_Collected data entries_
== == ==

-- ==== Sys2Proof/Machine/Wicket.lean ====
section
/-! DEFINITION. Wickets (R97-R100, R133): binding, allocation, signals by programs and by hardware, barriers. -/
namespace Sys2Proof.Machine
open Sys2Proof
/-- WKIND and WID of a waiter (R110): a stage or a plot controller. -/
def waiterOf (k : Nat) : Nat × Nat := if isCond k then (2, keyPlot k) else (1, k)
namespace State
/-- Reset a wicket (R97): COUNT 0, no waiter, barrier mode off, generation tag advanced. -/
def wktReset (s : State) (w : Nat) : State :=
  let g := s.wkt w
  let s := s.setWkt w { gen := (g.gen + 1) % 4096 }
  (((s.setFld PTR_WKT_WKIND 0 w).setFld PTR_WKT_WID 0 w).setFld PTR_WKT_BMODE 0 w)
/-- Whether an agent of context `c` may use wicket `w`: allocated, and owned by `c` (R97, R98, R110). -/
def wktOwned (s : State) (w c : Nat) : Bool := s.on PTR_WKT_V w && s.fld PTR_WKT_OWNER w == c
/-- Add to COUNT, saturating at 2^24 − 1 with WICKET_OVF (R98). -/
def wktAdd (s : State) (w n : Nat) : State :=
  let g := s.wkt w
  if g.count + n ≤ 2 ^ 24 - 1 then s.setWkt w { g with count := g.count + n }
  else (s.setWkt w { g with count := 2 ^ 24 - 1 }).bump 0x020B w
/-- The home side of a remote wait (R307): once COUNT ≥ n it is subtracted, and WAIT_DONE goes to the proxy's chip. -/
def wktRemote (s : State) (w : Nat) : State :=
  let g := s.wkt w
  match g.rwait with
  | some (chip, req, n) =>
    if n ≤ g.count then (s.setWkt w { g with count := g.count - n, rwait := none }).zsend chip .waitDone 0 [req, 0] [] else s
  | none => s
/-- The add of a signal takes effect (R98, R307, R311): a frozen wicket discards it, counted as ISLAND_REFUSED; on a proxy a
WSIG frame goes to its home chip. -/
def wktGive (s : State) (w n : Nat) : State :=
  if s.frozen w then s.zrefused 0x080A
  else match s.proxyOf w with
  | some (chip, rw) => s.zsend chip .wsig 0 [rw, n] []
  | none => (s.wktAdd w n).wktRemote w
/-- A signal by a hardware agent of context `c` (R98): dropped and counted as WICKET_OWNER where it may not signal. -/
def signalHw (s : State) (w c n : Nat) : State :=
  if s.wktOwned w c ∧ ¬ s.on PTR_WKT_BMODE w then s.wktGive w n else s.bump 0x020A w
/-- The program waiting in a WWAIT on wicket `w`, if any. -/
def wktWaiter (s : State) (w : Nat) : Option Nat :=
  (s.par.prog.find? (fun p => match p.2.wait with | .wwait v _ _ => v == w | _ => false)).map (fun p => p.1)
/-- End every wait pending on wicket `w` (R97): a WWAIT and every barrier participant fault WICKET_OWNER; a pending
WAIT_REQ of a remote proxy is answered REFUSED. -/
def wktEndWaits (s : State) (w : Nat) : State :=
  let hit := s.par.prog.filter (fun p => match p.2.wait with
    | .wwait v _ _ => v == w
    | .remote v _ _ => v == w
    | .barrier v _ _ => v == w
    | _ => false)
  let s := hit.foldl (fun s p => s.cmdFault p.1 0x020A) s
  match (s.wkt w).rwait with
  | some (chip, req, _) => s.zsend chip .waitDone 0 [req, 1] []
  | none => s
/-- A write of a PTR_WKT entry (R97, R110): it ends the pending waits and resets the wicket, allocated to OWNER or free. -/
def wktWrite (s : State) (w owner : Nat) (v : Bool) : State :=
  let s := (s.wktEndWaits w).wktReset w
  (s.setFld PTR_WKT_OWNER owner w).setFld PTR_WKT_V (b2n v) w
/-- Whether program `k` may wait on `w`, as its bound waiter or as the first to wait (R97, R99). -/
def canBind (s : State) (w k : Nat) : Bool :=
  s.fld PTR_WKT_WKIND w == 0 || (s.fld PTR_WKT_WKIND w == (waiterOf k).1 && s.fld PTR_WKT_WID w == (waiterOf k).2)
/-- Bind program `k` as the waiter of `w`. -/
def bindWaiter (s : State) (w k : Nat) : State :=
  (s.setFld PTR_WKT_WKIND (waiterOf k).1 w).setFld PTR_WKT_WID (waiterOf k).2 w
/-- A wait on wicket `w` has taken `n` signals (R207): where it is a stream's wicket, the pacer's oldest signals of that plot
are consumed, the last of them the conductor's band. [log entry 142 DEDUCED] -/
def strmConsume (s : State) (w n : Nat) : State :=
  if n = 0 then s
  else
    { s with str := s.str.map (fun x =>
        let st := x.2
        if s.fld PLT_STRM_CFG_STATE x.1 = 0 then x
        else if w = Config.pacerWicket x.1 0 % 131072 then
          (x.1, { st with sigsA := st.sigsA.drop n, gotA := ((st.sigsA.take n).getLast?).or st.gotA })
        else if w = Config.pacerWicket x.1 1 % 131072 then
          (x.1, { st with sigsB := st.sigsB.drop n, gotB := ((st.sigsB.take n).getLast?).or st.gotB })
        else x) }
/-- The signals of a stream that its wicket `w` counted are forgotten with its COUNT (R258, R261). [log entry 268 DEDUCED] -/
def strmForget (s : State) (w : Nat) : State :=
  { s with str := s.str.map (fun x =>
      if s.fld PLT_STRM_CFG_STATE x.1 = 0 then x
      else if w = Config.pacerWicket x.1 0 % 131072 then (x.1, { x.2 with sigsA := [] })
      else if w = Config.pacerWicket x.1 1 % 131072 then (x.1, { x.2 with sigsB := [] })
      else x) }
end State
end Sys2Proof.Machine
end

== == ==

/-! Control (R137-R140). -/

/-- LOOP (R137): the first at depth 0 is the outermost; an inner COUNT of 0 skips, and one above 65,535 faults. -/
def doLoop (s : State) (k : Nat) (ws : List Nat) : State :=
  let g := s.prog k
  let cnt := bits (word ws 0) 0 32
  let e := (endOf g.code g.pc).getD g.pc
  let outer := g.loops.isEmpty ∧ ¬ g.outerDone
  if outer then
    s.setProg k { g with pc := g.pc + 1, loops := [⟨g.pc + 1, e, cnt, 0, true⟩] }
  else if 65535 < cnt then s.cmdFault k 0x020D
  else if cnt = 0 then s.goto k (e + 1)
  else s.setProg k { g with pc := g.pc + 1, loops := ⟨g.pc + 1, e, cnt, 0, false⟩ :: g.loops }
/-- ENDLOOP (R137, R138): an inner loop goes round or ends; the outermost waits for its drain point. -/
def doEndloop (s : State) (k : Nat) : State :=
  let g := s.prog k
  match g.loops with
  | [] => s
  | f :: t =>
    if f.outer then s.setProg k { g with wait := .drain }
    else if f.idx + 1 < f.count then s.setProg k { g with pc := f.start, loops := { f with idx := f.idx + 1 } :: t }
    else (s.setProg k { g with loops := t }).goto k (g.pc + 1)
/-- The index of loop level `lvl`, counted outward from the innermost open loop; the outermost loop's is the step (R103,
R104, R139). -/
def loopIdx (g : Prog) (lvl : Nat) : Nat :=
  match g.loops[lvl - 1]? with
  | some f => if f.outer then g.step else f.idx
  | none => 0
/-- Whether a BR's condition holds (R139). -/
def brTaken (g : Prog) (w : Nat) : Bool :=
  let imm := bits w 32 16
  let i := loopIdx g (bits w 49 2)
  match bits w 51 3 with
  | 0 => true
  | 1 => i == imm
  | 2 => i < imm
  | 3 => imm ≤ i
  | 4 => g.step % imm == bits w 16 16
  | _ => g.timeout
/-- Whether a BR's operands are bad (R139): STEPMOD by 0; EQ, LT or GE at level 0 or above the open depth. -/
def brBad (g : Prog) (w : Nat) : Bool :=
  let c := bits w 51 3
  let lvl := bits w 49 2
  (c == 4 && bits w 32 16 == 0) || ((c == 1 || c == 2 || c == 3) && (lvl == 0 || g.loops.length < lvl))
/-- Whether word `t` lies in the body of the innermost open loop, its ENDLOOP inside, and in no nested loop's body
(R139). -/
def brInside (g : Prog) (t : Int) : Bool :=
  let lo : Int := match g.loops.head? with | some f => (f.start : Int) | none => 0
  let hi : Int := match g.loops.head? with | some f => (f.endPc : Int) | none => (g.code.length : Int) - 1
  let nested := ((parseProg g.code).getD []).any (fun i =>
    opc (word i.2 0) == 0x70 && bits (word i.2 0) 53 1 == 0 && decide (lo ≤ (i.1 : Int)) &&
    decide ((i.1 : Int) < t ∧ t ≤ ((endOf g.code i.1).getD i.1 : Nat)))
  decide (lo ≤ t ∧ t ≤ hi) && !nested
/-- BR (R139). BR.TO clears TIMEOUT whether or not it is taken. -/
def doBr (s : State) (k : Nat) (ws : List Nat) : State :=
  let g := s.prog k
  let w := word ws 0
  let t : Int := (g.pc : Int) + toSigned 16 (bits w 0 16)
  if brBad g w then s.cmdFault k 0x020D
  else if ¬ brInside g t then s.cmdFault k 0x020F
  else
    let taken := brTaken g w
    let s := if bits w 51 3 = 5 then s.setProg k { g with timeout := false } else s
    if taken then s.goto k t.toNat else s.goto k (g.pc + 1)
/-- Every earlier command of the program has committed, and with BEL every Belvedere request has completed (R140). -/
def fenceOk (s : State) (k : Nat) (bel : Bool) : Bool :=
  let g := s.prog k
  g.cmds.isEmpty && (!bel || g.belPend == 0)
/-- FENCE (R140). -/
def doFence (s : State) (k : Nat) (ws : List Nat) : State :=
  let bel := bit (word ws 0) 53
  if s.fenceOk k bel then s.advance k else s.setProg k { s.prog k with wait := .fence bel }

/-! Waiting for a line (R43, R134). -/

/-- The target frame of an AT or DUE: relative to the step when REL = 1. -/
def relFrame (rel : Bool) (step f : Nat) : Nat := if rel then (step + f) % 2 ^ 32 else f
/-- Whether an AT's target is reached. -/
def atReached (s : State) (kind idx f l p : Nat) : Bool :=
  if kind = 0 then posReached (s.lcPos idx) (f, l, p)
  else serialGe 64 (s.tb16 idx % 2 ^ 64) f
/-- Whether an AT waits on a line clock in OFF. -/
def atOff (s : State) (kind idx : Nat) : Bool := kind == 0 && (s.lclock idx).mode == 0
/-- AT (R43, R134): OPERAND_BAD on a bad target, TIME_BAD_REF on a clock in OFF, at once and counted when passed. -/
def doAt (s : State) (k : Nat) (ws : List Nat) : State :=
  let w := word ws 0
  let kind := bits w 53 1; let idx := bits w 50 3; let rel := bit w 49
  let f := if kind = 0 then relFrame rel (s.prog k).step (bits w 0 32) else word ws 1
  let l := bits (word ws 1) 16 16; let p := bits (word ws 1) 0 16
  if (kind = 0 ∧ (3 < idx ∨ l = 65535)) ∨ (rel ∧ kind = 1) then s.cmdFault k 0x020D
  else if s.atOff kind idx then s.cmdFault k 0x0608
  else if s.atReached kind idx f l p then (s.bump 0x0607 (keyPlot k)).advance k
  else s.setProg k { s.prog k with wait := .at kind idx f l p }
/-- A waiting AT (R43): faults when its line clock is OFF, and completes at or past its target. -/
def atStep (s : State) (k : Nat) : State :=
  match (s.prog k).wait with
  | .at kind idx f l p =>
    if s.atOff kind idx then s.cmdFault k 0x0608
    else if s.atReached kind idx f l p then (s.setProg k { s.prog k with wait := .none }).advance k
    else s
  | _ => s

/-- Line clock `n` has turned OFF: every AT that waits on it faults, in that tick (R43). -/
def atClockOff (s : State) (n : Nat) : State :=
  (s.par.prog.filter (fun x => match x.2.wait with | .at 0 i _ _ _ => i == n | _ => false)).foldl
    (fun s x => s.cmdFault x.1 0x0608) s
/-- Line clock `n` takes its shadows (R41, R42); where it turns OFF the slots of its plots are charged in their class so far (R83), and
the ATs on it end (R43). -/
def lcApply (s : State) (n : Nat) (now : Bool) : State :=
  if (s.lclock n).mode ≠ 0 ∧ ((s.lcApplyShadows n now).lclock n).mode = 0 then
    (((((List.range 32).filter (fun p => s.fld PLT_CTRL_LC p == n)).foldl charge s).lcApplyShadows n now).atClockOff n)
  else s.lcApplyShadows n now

== == ==

_ACTIVITY_
Repeat the entries above verbatim, but only from the line that has "else if 65535" down to the line that has "if f.outer then s.setProg", inclusive.

_OUTPUT OF THE EXERCISE_
  else if 65535 < cnt then s.cmdFault k 0x020D
  else if cnt = 0 then s.goto k (e + 1)
  else s.setProg k { g with pc := g.pc + 1, loops := ⟨g.pc + 1, e, cnt, 0, false⟩ :: g.loops }
/-- ENDLOOP (R137, R138): an inner loop goes round or ends; the outermost waits for its drain point. -/
def doEndloop (s : State) (k : Nat) : State :=
  let g := s.prog k
  match g.loops with
  | [] => s
  | f :: t =>
    if f.outer then s.setProg k { g with wait := .drain }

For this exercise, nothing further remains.